Abengoa is fully committed to the fight against corruption. Abengoa entered the United Nations Global Compact² on November 20, 2002. Signing companies are committed to conduct their operations in accordance  with ten principles based on universal declarations and conventions, which include the fight against corruption in all its forms, such as extortion, fraud, and bribery.

In 2013, Abengoa strengthened this commitment by creating a compliance unit inside General Secretary. In 2014, said unit gained autonomy by separating its duties from that of the General Secretary, and by reporting directly to the Board of Directors.

For the design of its Compliance System, Abengoa has been guided by the United Nations Convention against Corruption (UNCAC, October 2003) and the FCPA (Foreign Corrupt Practices Act) Compliance Guide, published by US Department of Justice on November 2012, as well as several reference documents and the best practices of the sector in this field, all of this being adapted to the actual functioning of Abengoa and the markets in which it operates.

The system is propelled by the company’s management body and it reaches every employee, manager, and board member of Abengoa and all other companies under its control.

A compliance system does not guarantee the non-occurrence of irregularities, but it helps to prevent it. Moreover, it significantly increases the probability of their identification and mitigation.

The 10 key elements of Abengoa’s Compliance System are arranged according to 3 dimensions:

• Organizational culture and communication

1. Senior management commitment, supervising and implementing the system, to ensure that the strategy is aligned with compliance.

2. A Chief Compliance Officer with direct access to the Board of Directors, with autonomy and sufficient resources to appropriately supervise compliance with the System.

3. Code of Conduct, which explicitly establishes the zero tolerance of Abengoa.

4. Training seminars on the topic for all employees and customized training for key staff.

• Procedures and policies implemented in Abengoa

5. Abengoa’s Shared Management Systems, which comprehends policies, procedures, and risks models, are aligned with the Compliance System.

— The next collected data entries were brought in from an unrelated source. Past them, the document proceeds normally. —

theorem StateOf.AgreeOnRead.noteoffCommand (h : s.AgreeOnRead t) (a : Half) :
    (Machine.noteoffCommand a s).AgreeOnRead (Machine.noteoffCommand a t) := by
  unfold Machine.noteoffCommand
  cases noteOperand a with
  | none => exact h
  | some n =>
    refine h.setVoices ?_
    refine List.forall₂_map_left_iff.mpr (List.forall₂_map_right_iff.mpr (h.voices.imp fun v w hvw => ?_))
    obtain ⟨seed, sh1, sh2, rfl⟩ := Voice.agreeOnRead_iff.mp hvw
    change Voice.AgreeOnRead _ (if v.note = n then _ else _)
    split_ifs <;> rfl

/-- Agreeing states agree after every command. -/
theorem StateOf.AgreeOnRead.command (h : s.AgreeOnRead t) (i : Instr) :
    (Machine.command c i s).AgreeOnRead (Machine.command c i t) := by
  cases i with
  | prepare f a => exact h.prepareCommand c f a
  | setparam k x => exact h.setparamCommand k x
  | noteon a f => exact h.noteonCommand c a
  | noteoff a => exact h.noteoffCommand a
  | process a => exact h.processCommand c a

end

/-- Settles O31: every command keeps the agreement, which has equal frames. -/
theorem unreadStateNeverReachesAFrame : Obligations.UnreadStateNeverReachesAFrame := by
  intro i s t s' t' h hs ht
  rw [exec_eq] at hs ht
  obtain rfl := Host.Outcome.next.inj hs
  obtain rfl := Host.Outcome.next.inj ht
  have hnext := (State.agreeOnRead_iff.mp h).command std i
  exact ⟨State.agreeOnRead_iff.mpr hnext, hnext.frames⟩

end Sys2Proof.Machine
end

section
/-! SUPPORT. PROCESS: its frames, the chunk it hands out, a regeneration voice by voice, and its continuity
(47_engine_commands.md R285, R286, R288). -/

namespace Sys2Proof.Machine

set_option linter.unusedSectionVars false

section
variable {α : Type} [Field α] [LinearOrder α] [IsStrictOrderedRing α] [FloorRing α] (c : Config α)
variable {s : StateOf α}

/-! ### The frames and the cursor -/

theorem processFrames_frames (n : Nat) (s : StateOf α) : ∃ new : List Frame,
    (processFrames c n s).frames = new ++ s.frames ∧ new.length = n ∧ ∀ f ∈ new, f.right = f.left := by
  induction n generalizing s with
  | zero => exact ⟨[], rfl, rfl, by simp⟩
  | succ n ih =>
    obtain ⟨x, hx⟩ := processFrame_frames c s
    obtain ⟨new, hnew, hlen, hmono⟩ := ih (processFrame c s)
    refine ⟨new ++ [⟨x, x⟩], ?_, by simp [hlen], ?_⟩
    · rw [processFrames, hnew, hx, List.append_assoc]
      rfl
    · simpa [or_imp, forall_and] using hmono

theorem processFrames_cursor (n : Nat) (h : s.cursor < c.chunk) :
    (processFrames c n s).cursor = (s.cursor + n) % c.chunk := by
  induction n generalizing s with
  | zero => exact (Nat.mod_eq_of_lt h).symm
  | succ n ih =>
    have hnext := processFrame_cursor c s
    rw [processFrames, ih (hnext ▸ Nat.mod_lt _ (Nat.zero_lt_of_lt h)), hnext, Nat.mod_add_mod,
      Nat.add_assoc, Nat.add_comm 1 n]

/-! ### Handing out a chunk -/

/-- A frame of one chunk entry. -/
def monoFrame (x : α) : Frame := ⟨toF32 x, toF32 x⟩

/-- `n` entries of the current chunk emitted from the cursor on. -/
def handOut (n : Nat) (s : StateOf α) : StateOf α :=
  { s with
    cursor := (s.cursor + n) % c.chunk
    frames := (((s.chunk.drop s.cursor).take n).map monoFrame).reverse ++ s.frames }

theorem handOut_zero (h : s.cursor < c.chunk) : handOut c 0 s = s := by
  simp [handOut, Nat.mod_eq_of_lt h]

/-- Emitting the entry at the cursor of a state that has handed out `n` entries. -/
theorem emit_handOut (hlen : s.chunk.length = c.chunk) {n : Nat} (hlt : s.cursor + n < c.chunk) :
    ((handOut c n s).emit (toF32 (handOut c n s).chunkSample)).advanceCursor c = handOut c (n + 1) s := by
  have hcursor : (handOut c n s).cursor = s.cursor + n := Nat.mod_eq_of_lt hlt
  have hentry : (s.chunk.drop s.cursor)[n]? = some ((handOut c n s).chunkSample) := by
    rw [StateOf.chunkSample, hcursor, List.getElem?_drop]
    change _ = some (s.chunk.getD (s.cursor + n) 0)
    rw [List.getD_eq_getElem?_getD, List.getElem?_eq_getElem (hlen ▸ hlt)]
    rfl
  have hframes : (handOut c (n + 1) s).frames =
      monoFrame (handOut c n s).chunkSample :: (handOut c n s).frames := by
    simp [handOut, List.take_add_one, hentry, -List.getElem?_drop]
  have hstate : handOut c (n + 1) s =
      { s with cursor := ((s.cursor + n) % c.chunk + 1) % c.chunk, frames := (handOut c (n + 1) s).frames } := by
    rw [Nat.mod_add_mod]
    rfl
  rw [hstate, hframes]
  rfl

theorem processFrame_handOut (hlen : s.chunk.length = c.chunk) {n : Nat} (h0 : 0 < s.cursor + n)
    (hlt : s.cursor + n < c.chunk) : processFrame c (handOut c n s) = handOut c (n + 1) s := by
  have hcursor : (handOut c n s).cursor = s.cursor + n := Nat.mod_eq_of_lt hlt
  rw [processFrame_of_cursor_ne_zero c (hcursor ▸ h0.ne'), emit_handOut c hlen hlt]

/-- Inside a chunk the frame loop hands out its entries. -/
theorem processFrames_inside (hlen : s.chunk.length = c.chunk) (h0 : 0 < s.cursor) (hlt : s.cursor < c.chunk)
    {n : Nat} (hn : s.cursor + n ≤ c.chunk) : processFrames c n s = handOut c n s := by
  induction n with
  | zero => exact (handOut_zero c hlt).symm
  | succ n ih =>
    rw [processFrames_add c n 1, ih (by omega)]
    exact processFrame_handOut c hlen (by omega) (by omega)

/-- At cursor 0 the frame loop regenerates once and hands out the new chunk. -/
theorem processFrames_start (h0 : s.cursor = 0) {n : Nat} (hn : n + 1 ≤ c.chunk) :
    processFrames c (n + 1) s = handOut c (n + 1) (regenerate c s) := by
  have hcursor : (regenerate c s).cursor = 0 := h0
  induction n with
  | zero =>
    change processFrame c s = _
    rw [processFrame_of_cursor_zero c h0, ← emit_handOut c (regenerate_chunk_length c s) (by omega),
      handOut_zero c (by omega)]
  | succ n ih =>
    rw [processFrames_add c (n + 1) 1, ih (by omega)]
    exact processFrame_handOut c (regenerate_chunk_length c s) (by omega) (by omega)

/-! ### A regeneration, voice by voice -/

/-- The draws taken before voice `i` is rendered. -/
def drawsBefore (p : Params α) (rate : α) : List (Voice α) → Nat → Nat → Nat
  | [], draws, _ => draws
  | _ :: _, draws, 0 => draws
  | v :: vs, draws, i + 1 => drawsBefore p rate vs (voiceRender c p rate v draws).2.2 i

section
variable (p : Params α) (rate : α)

@[simp] theorem drawsBefore_zero (vs : List (Voice α)) (draws : Nat) :
    drawsBefore c p rate vs draws 0 = draws := by cases vs <;> rfl

theorem renderVoices_draws (vs : List (Voice α)) (draws : Nat) :
    (renderVoices c p rate vs draws).2.2 = drawsBefore c p rate vs draws vs.length := by
  induction vs generalizing draws with
  | nil => rfl
  | cons v vs ih => exact ih _

/-- Voice `i` is rendered from its own state, with the draws that the voices before it left. -/
theorem renderVoices_getElem? {vs : List (Voice α)} {i : Nat} {v : Voice α} (h : vs[i]? = some v)
    (draws : Nat) :
    (renderVoices c p rate vs draws).1[i]? =
        some (voiceRender c p rate v (drawsBefore c p rate vs draws i)).2.1 ∧
      drawsBefore c p rate vs draws (i + 1) =
        (voiceRender c p rate v (drawsBefore c p rate vs draws i)).2.2 := by
  induction vs generalizing draws i with
  | nil => cases h
  | cons w vs ih =>
    cases i with
    | zero =>
      obtain rfl : w = v := Option.some.inj h
      exact ⟨rfl, drawsBefore_zero c p rate vs _⟩
    | succ i => exact ih h _

/-- The sample that voice `vi.1`, at index `vi.2` of the pool, adds to entry `n` of the buffer. -/
def voiceShare (draws : Nat → Nat) (n : Nat) (vi : Voice α × Nat) : α :=
  (voiceRender c p rate vi.1 (draws vi.2)).1.getD n 0

theorem getD_zipWith_add {xs ys : List α} {n : Nat} (hx : n < xs.length) (hy : n < ys.length) :
    (List.zipWith (· + ·) xs ys).getD n 0 = xs.getD n 0 + ys.getD n 0 := by
  rw [List.getD_eq_getElem _ _ (by simp [hx, hy]), List.getD_eq_getElem _ _ hx,
    List.getD_eq_getElem _ _ hy, List.getElem_zipWith]

/-- An entry of the pool's buffer is the sum of the voices' shares. -/
theorem renderVoices_sum {n : Nat} (hn : n < c.chunk) (vs : List (Voice α)) (draws : Nat) :
    (renderVoices c p rate vs draws).2.1.getD n 0 =
      (vs.zipIdx.map (voiceShare c p rate (drawsBefore c p rate vs draws) n)).sum := by
  induction vs generalizing draws with
  | nil => simp [renderVoices, silence, hn]
  | cons v vs ih =>
    have hshift : (vs.zipIdx 1).map (voiceShare c p rate (drawsBefore c p rate (v :: vs) draws) n) =
        vs.zipIdx.map (voiceShare c p rate
          (drawsBefore c p rate vs (voiceRender c p rate v draws).2.2) n) := by
      rw [List.zipIdx_succ, List.map_map]
      rfl
    rw [List.zipIdx_cons, List.map_cons, List.sum_cons, Nat.zero_add, hshift, ← ih]
    simp only [renderVoices]
    rw [getD_zipWith_add (by rw [voiceRender_length]; exact hn)
      (by rw [renderVoices_buffer_length]; exact hn)]
    rfl

end

theorem regenerate_entry (s : StateOf α) {n : Nat} (hn : n < c.chunk) :
    (regenerate c s).chunk.getD n 0 = mixSample c
      ((s.voices.zipIdx.map (voiceShare c s.params s.sampleRate
        (drawsBefore c s.params s.sampleRate s.voices s.drawCount) n)).sum) := by
  have hlen : n < (renderVoices c s.params s.sampleRate s.voices s.drawCount).2.1.length :=
    (renderVoices_buffer_length c _ _ _ _).symm ▸ hn
  rw [← renderVoices_sum c _ _ hn, regenerate_chunk, List.getD_eq_getElem _ _ (by simpa using hlen),
    List.getD_eq_getElem _ _ hlen, List.getElem_map]

/-! ### Continuity -/

/-- PROCESS of `n` frames, `n` any number. -/
def processCount (n : Nat) (s : StateOf α) : StateOf α :=
  if s.prepared then processFrames c n s else s.emitSilence n

theorem processCommand_eq_processCount (a : Half) (s : StateOf α) :
    processCommand c a s = processCount c a.toNat s := rfl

6. Risks assessments in each relevant decision process.

7.Designed procedures for higher potential risks areas:

A. Donations and gifts.

B. Control, follow-up, and due diligence of third parties, including sales agents and intermediaries.

C. Due diligence prior to mergers and acquisitions deals

D. Due diligence prior to the sealing of UTE (temporary joint operations) and Joint Ventures agreements.

E. Purchase, payments, and contracts with third parties.

• Detection mechanisms

8.The Compliance System is regularly revised, improved, and updated.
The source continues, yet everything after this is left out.